Angelica brings together some key elements in my art practice – a critical interest in the body and a fascination with vision devices. In this work the image of a female body is mapped onto a modified factory chair. The lower torso forms the seat of the chair while the upper torso takes the place of the backrest. Beneath the surface of the body is another less recognisable image – an MRT scan of my own body. A thin wavering line, the shadow of my physical body cast across the projected images during filming, creates a transition from one image to the next.

I made this work after spending time in hospital. Hooked up to various diagnostic machines I was reminded of Donna Haraway's comment that today "machines are disturbingly lively, and we ourselves frighteningly inert".1 The machines beeped and crackled as they probed and scanned. in contrast, I had to keep still and wait for the results. To my untrained eye, the MRI images appeared strangely robotic - as if the mechanical vision of the scanner had transformed my body into another machine.

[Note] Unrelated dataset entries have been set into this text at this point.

/-! ### Memory words, for a cohort of one lane -/

/-- 09 R193, R195, R196, 11 R264: a load of ordinary memory. With a valid copy in the core's L1 and nothing of the core under
way its registers are outstanding with the bytes; without a copy its access is on its way to the home, and with a write of
the core to the bytes on its way there it waits in the core; in both cases the cohort waits at the word, which is how the
model shows a load that has not been decided (log entry 14). -/
def Obligations.LoadsBegin : Prop :=
  ∀ (d a : Fin 128) (i : Fin 2048) s x l u y, s.acting = some x → x.plain → x.lanes = [l] → x.level < 3 → x.co.hold = false →
    ∀ p ∈ [(Instr.ldB d a i, 1, false), (.ldBs d a i, 1, true), (.ldH d a i, 2, false), (.ldHs d a i, 2, true),
        (.ldW d a i, 4, false), (.ldD d a i, 8, false), (.ldQ d a i, 16, false)],
      let size : Nat := p.2.1
      let va := addrOf s x l a i size
      let quiet := ∀ q ∈ u.accesses, q.2.gang ≠ x.gid ∧ q.2.core ≠ x.gang.core
      let waits := fun (t : State) (ph : Phase) => Begun t x l y ph (fun acc => acc.op = .load ∧ acc.va = va ∧
        acc.size = size ∧ acc.signed = p.2.2 ∧ AwaitsAccess t x l d.val ((size + 3) / 4) acc)
      va % size = 0 → s.issue.xlate l x.ctx va 0 false = (u, .ok y) → y.kind = 0 → y.mode = 0 →
      u.pinOf (lineOf y.pa) = none → u.reads0 y = false →
      (assocGet? (u.core x.gang.core).l1 (lineOf y.pa) = none → quiet →
        ∃ t, exec p.1 s = .next t ∧ t.mem = u.mem ∧ waits t .toHome) ∧
      ∀ ln, assocGet? (u.core x.gang.core).l1 (lineOf y.pa) = some ln →
        (WritePending u x.gang.core y.pa size → ∃ t, exec p.1 s = .next t ∧ t.mem = u.mem ∧ waits t .atCore) ∧
        (quiet → (∀ q ∈ u.accesses, ∀ cs, q.2.phase = .updating cs → x.gang.core ∉ cs) → ln.leaving = false → u.marks = [] →
          ln.data.length = 64 → y.pa % size = 0 →
          ∃ t, exec p.1 s = .next t ∧ t.mem = u.mem ∧
            Wrote t x (fun _ => loaded size p.2.2 d.val ((ln.data.drop (y.pa % 64)).take size)) ∧
            Then t x.gid (fun h => Stand x h (fun _ => x.co.nextPc)))

/-- 09 R201, R202, 11 R264: a bounded load of a round region, with nothing of the core under way, is served by the core's copy
when its stamp lies within the bound of the core's view; without such a copy mode 0 sends it to the home with the view, and
mode 1 traps with 0x0E and the region. With a copy in the core and a write of the core to the bytes on its way, it waits in
the core (log entry 79). Its address is taken modulo 2^64 (log entry 100), and the cohort that stays at its word is the
model's (log entry 14). -/
def Obligations.BoundedLoads : Prop :=
  ∀ (d a : Fin 128) (b : Fin 16) (m : Fin 2) (o : Fin 64) s x l u y, s.acting = some x → x.plain → x.lanes = [l] →
    x.level < 3 → x.co.hold = false →
    ∀ p ∈ [(Instr.ldbW d a b m o, 4), (.ldbD d a b m o, 8), (.ldbQ d a b m o, 16)],
      let size : Nat := p.2
      let va := (P s x l a + o.val * size) % 2 ^ 64
      let view := (u.tenantOf x.team.part).view (viewKeyCore x.gang.core y.round)
      let fresh := fun (ln : L1Line) => assocGet? (u.core x.gang.core).l1 (lineOf y.pa) = some ln ∧ ln.leaving = false ∧
        view ≤ ln.stamp + b.val
      va % size = 0 → s.issue.xlate l x.ctx va 0 false = (u, .ok y) → y.kind = 0 → y.mode = 1 →
      u.pinOf (lineOf y.pa) = none → u.reads0 y = false → (∀ q ∈ u.accesses, q.2.gang = x.gid → q.2.phase ≠ .fill) →
      (∀ ln, fresh ln → (∀ q ∈ u.accesses, q.2.core ≠ x.gang.core) → ln.data.length = 64 → y.pa % size = 0 →
        ∃ t, exec p.1 s = .next t ∧ t.mem = u.mem ∧
          Wrote t x (fun _ => loaded size false d.val ((ln.data.drop (y.pa % 64)).take size)) ∧
          Then t x.gid (fun h => Stand x h (fun _ => x.co.nextPc))) ∧
      (∀ ln, assocGet? (u.core x.gang.core).l1 (lineOf y.pa) = some ln → WritePending u x.gang.core y.pa size →
        ∃ t, exec p.1 s = .next t ∧ t.mem = u.mem ∧ Begun t x l y .atCore (fun acc => acc.op = .bounded view ∧
          acc.size = size ∧ acc.bound = b.val ∧ (acc.trapMode = true ↔ m = 1) ∧ AwaitsAccess t x l d.val (size / 4) acc)) ∧
      ((¬ ∃ ln, fresh ln) → (∀ q ∈ u.accesses, q.2.core ≠ x.gang.core) →
        (m = 0 → ∃ t, exec p.1 s = .next t ∧ t.mem = u.mem ∧
          Begun t x l y .toHome (fun acc => acc.op = .bounded view ∧ acc.size = size ∧
            AwaitsAccess t x l d.val (size / 4) acc)) ∧
        (m = 1 → x.mayTrap → ∃ t, exec p.1 s = .next t ∧ t.mem = u.mem ∧
          TookTrap s t x (maskOf [l]) 0x0E y.round va))

/-- 09 R206, R208, 17 R335: an atomic is on its way to its home with its operands, order and scope, and the cohort waits for
it; one with release order does so once every earlier access of its lane has taken effect and no record is due. While the
value of an earlier atomic of the lane on the line is under way, it waits in the core. -/
def Obligations.AtomicsBegin : Prop :=
  ∀ (o sc : Fin 4) (d a b : Fin 128) s x l u y, s.acting = some x → x.plain → x.lanes = [l] → x.level < 3 →
    ∀ p ∈ [(Instr.atomAdd o sc d a b, 0), (.atomMin o sc d a b, 1), (.atomMax o sc d a b, 2), (.atomUmin o sc d a b, 3),
        (.atomUmax o sc d a b, 4), (.atomAnd o sc d a b, 5), (.atomOr o sc d a b, 6), (.atomXor o sc d a b, 7),
        (.atomXchg o sc d a b, 8), (.atomCas o sc d a b, 9), (.atomFadd o sc d a b, 10), (.atomAdd64 o sc d a b, 11)],
      let size : Nat := if p.2 = 11 then 8 else 4
      let va := P s x l a
      va % size = 0 → (if 2 ≤ o.val then s.beginWord else s).issue.xlate l x.ctx va 3 false = (u, .ok y) → y.kind = 0 →
      (2 ≤ o.val → s.accessPending x.gid x.co.mask sc.val = false ∧ s.dueRecords x.gid x.co.mask true = []) →
      let waits := fun (ph : Phase) => ∃ t, exec p.1 s = .next t ∧ t.mem = u.mem ∧ Begun t x l y ph (fun acc =>
        acc.op = .atomic p.2 ∧ acc.va = va ∧
        acc.size = size ∧ acc.ord = o.val ∧ acc.scope = sc.val ∧ acc.cmp = (V s x l d).toNat ∧
        acc.data.length = size ∧ ofLeBytes acc.data = (if p.2 = 11 then P s x l b else (V s x l b).toNat) ∧
        AwaitsAccess t x l d.val (size / 4) acc)
      ((∀ q ∈ u.accesses, q.2.gang = x.gid → lineOf q.2.pa ≠ lineOf y.pa) → waits .toHome) ∧
      ∀ q w k, (q, w) ∈ u.accesses → q < u.nextId → w.op = .atomic k → w.gang = x.gid → w.lane = l → w.core = x.gang.core →
        w.kind = 0 → w.phase = .toHome → lineOf w.pa = lineOf y.pa → waits .atCore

I'm interested in the shift from analogue to machine vision and also in media representations of women. Images liinkng women and technology in popular culture often reveal a deep seated anxiety. For example, in Fritz Lang's 1927 film Metropolis both women and technology are represented as a threat to life. Embodied in the false Maria, who when captured and burnt at the stake reveals her robot form, the film's message is that technology may be seductive but it is also out-of-control. In Angelica I aim to challenge that idea. Technology is not only an integral part of media culture, but with pharmacological and prosthetic aids it is increasingly incorporated into physical bodies.

1. Donna Haraway "A Cyborg Manifesto: Science, Technology and Socialist Feminism in the late Twentieth Century". In Simians, Cyborgs and Women: The Reinvention of Nature by Donna Haraway (New York: Routledge, 1991) 152.